POUR STÉPHANE BIZEAU, L’ÉDUCATION DOIT RASSEMBLER TOUTE UNE COMMUNAUTÉ.
« Former, aider les femmes et les hommes à s’insérer professionnellement, expliquent Didier Cornet et Juliette Micucci, les journalistes de la radio « Echo FM », lors de la cérémonie des vœux de Jean-Jacques Thomas, c’est finalement investir dans la ressource humaine. L’action municipale prouve qu’elle croit en cette ressource, matière première de l’éducation ». Pionnière en la matière, la Ville d'Hirson s'appuie sur une politique développée salle de l'Eden par Stéphane Bizeau, Responsable local des Francas et coordinateur du Projet Educatif de Territoire. Dès 2012, sans y être contraints, les élus locaux s'investissent dans la réforme des rythmes scolaires et des Temps d’Activités Péri-éducatifs, les TAP.
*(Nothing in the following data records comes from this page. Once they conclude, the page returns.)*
-- ==== Sys2Proof/Syntax.lean ====
section
/-! DEFINITION. The syntax of the N1's operations: one constructor per row of the opcode table, the 32-bit
instructions first, and after them the EVENTS by which the other units of the machine move (completions, homes, the
scheduler, the host, links, rings, power). A constructor of an instruction carries the fields of its word as R34 and
R35 lay them out. A constructor of an event carries only what chooses the event (an index into the list of the State
that holds its payload, a queue, a slot, a line) or the value an outside party brings (a host write, a sensor). -/

namespace Sys2Proof

/-- A physical core: package 7 bits, chiplet 6, CROW 4, CCOL 4, from the top (R26). -/
abbrev CoreId := BitVec 21

/-- Whose request reaches a home: the modelled core's own (entry of its load queue, or of its store queue) or the
`idx`th request that other cores have sent (`State.homeQ`). -/
inductive ReqSrc where
  | own (idx : Nat)
  | other (idx : Nat)
  deriving DecidableEq, Repr

/-- A host write to the key registers: the VALID bits, or one doubleword of key k (R313). -/
inductive KeyWrite where
  | valid (bits : Byte)
  | key (k : BitVec 3) (dword : BitVec 3) (value : DWord)
  deriving DecidableEq, Repr

/-- Where an uncorrectable error was met (R389, R202, R152, R207). -/
inductive ErrPlace where
  /-- on the access of a launch; `applied` as R202 -/
  | access (launch : Nat) (addr : Nat) (applied : Bool)
  /-- in a version of a line held for a launch's hallmark -/
  | version (line : Nat) (hall : BitVec 12)
  /-- in committed state, at a doubleword address -/
  | committed (addr : Nat)
  /-- in a prior of a line, at a doubleword address: the `idx`th -/
  | prior (addr : Nat) (idx : Nat)
  /-- on the return path of an access of a launch; `applied` as R202 -/
  | returnPath (launch : Nat) (addr : Nat) (applied : Bool)
  /-- in the handler window of the modelled core -/
  | window
  /-- in another bank of the pool of a core, modelled or not (R385) -/
  | pool (core : CoreId)
  /-- in a router crossbar, undetected (R386): data byte `k` of a packet altered, and where `dest` is there the packet misdelivered -/
  | crossbar (pkt : Nat) (k : Nat) (flip : Byte) (dest : Option CoreId)
  /-- in the vector datapath of the modelled core, undetected (R386): a result lane -/
  | vector (r : BitVec 5) (lane : BitVec 4) (flip : Word)
  /-- in the grid datapath of the modelled core, undetected (R386): accumulator (`i`, `j`) of a running `GGO` -/
  | grid (i : BitVec 6) (j : BitVec 6) (flip : Word)
  /-- in the hash of a paired launch's write set, of which the two units of a home die disagree (R386) -/
  | hash (launch : Nat)
  /-- of a home die itself -/
  | die (pkg : BitVec 7) (die : BitVec 7)
  deriving DecidableEq, Repr

/-- How a link retrain ends (R352, R353). -/
inductive LaneOutcome where
  | full
  | narrow
  | none
  deriving DecidableEq, Repr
Aujourd'hui, ils concernent neuf écoles, 624 enfants répartis dans quarante groupes auxquels, chaque semaine, sont proposés 80 activités encadrées par 62 intervenants ATSEM, animatrices périscolaires et TAP, une coordinatrice, trois éducateurs sportifs, deux animateurs du Centre social, dix jeunes en emploi d’avenir salariés de clubs sportifs ou des Francas, un jeune graphiste et deux professeurs de l’école de musique. Tous ont bénéficié ou bénéficient d'une formation adaptée. L'an dernier, neuf nouveaux animateurs ont obtenu le BAFA et trois ont débuté une formation de directeur. Trois autres jeunes sont maintenant titulaires du BPJEPS et une dizaine d’animatrices ou ATSEM ont suivi des formations thématiques pour, par exemple, prendre en compte un enfant en situation de handicap.
Outre Hirson, le Projet Educatif de Territoire (PEDT) rassemble les communes de Buire, Effry, Wimy, Mondrepuis, Ohis et Neuve Maison et, depuis le mois de novembre, elles sont rejointes par l’école de l’Enfant-Jésus. Pour Jean-Jacques Thomas, les nouveaux rythmes scolaires sont également ceux de l'enfant et, comme l'explique la pédiatre hirsonnaise Bénédicte Mansuel, chez les élèves, les courbes de vigilance les plus hautes se situent entre 9h et 11h. D'où l'intérêt d'y enseigner les maths, le français ou l'histoire - géo et consacrer la seconde partie de l'après-midi à l'éducation physique, la musique ou aux arts. « Certes, ajoute le Maire d'Hirson, ce choix a un coût, mais c'est le prix à payer pour élever le niveau et l'ouverture de nos enfants sur le monde et la vie ».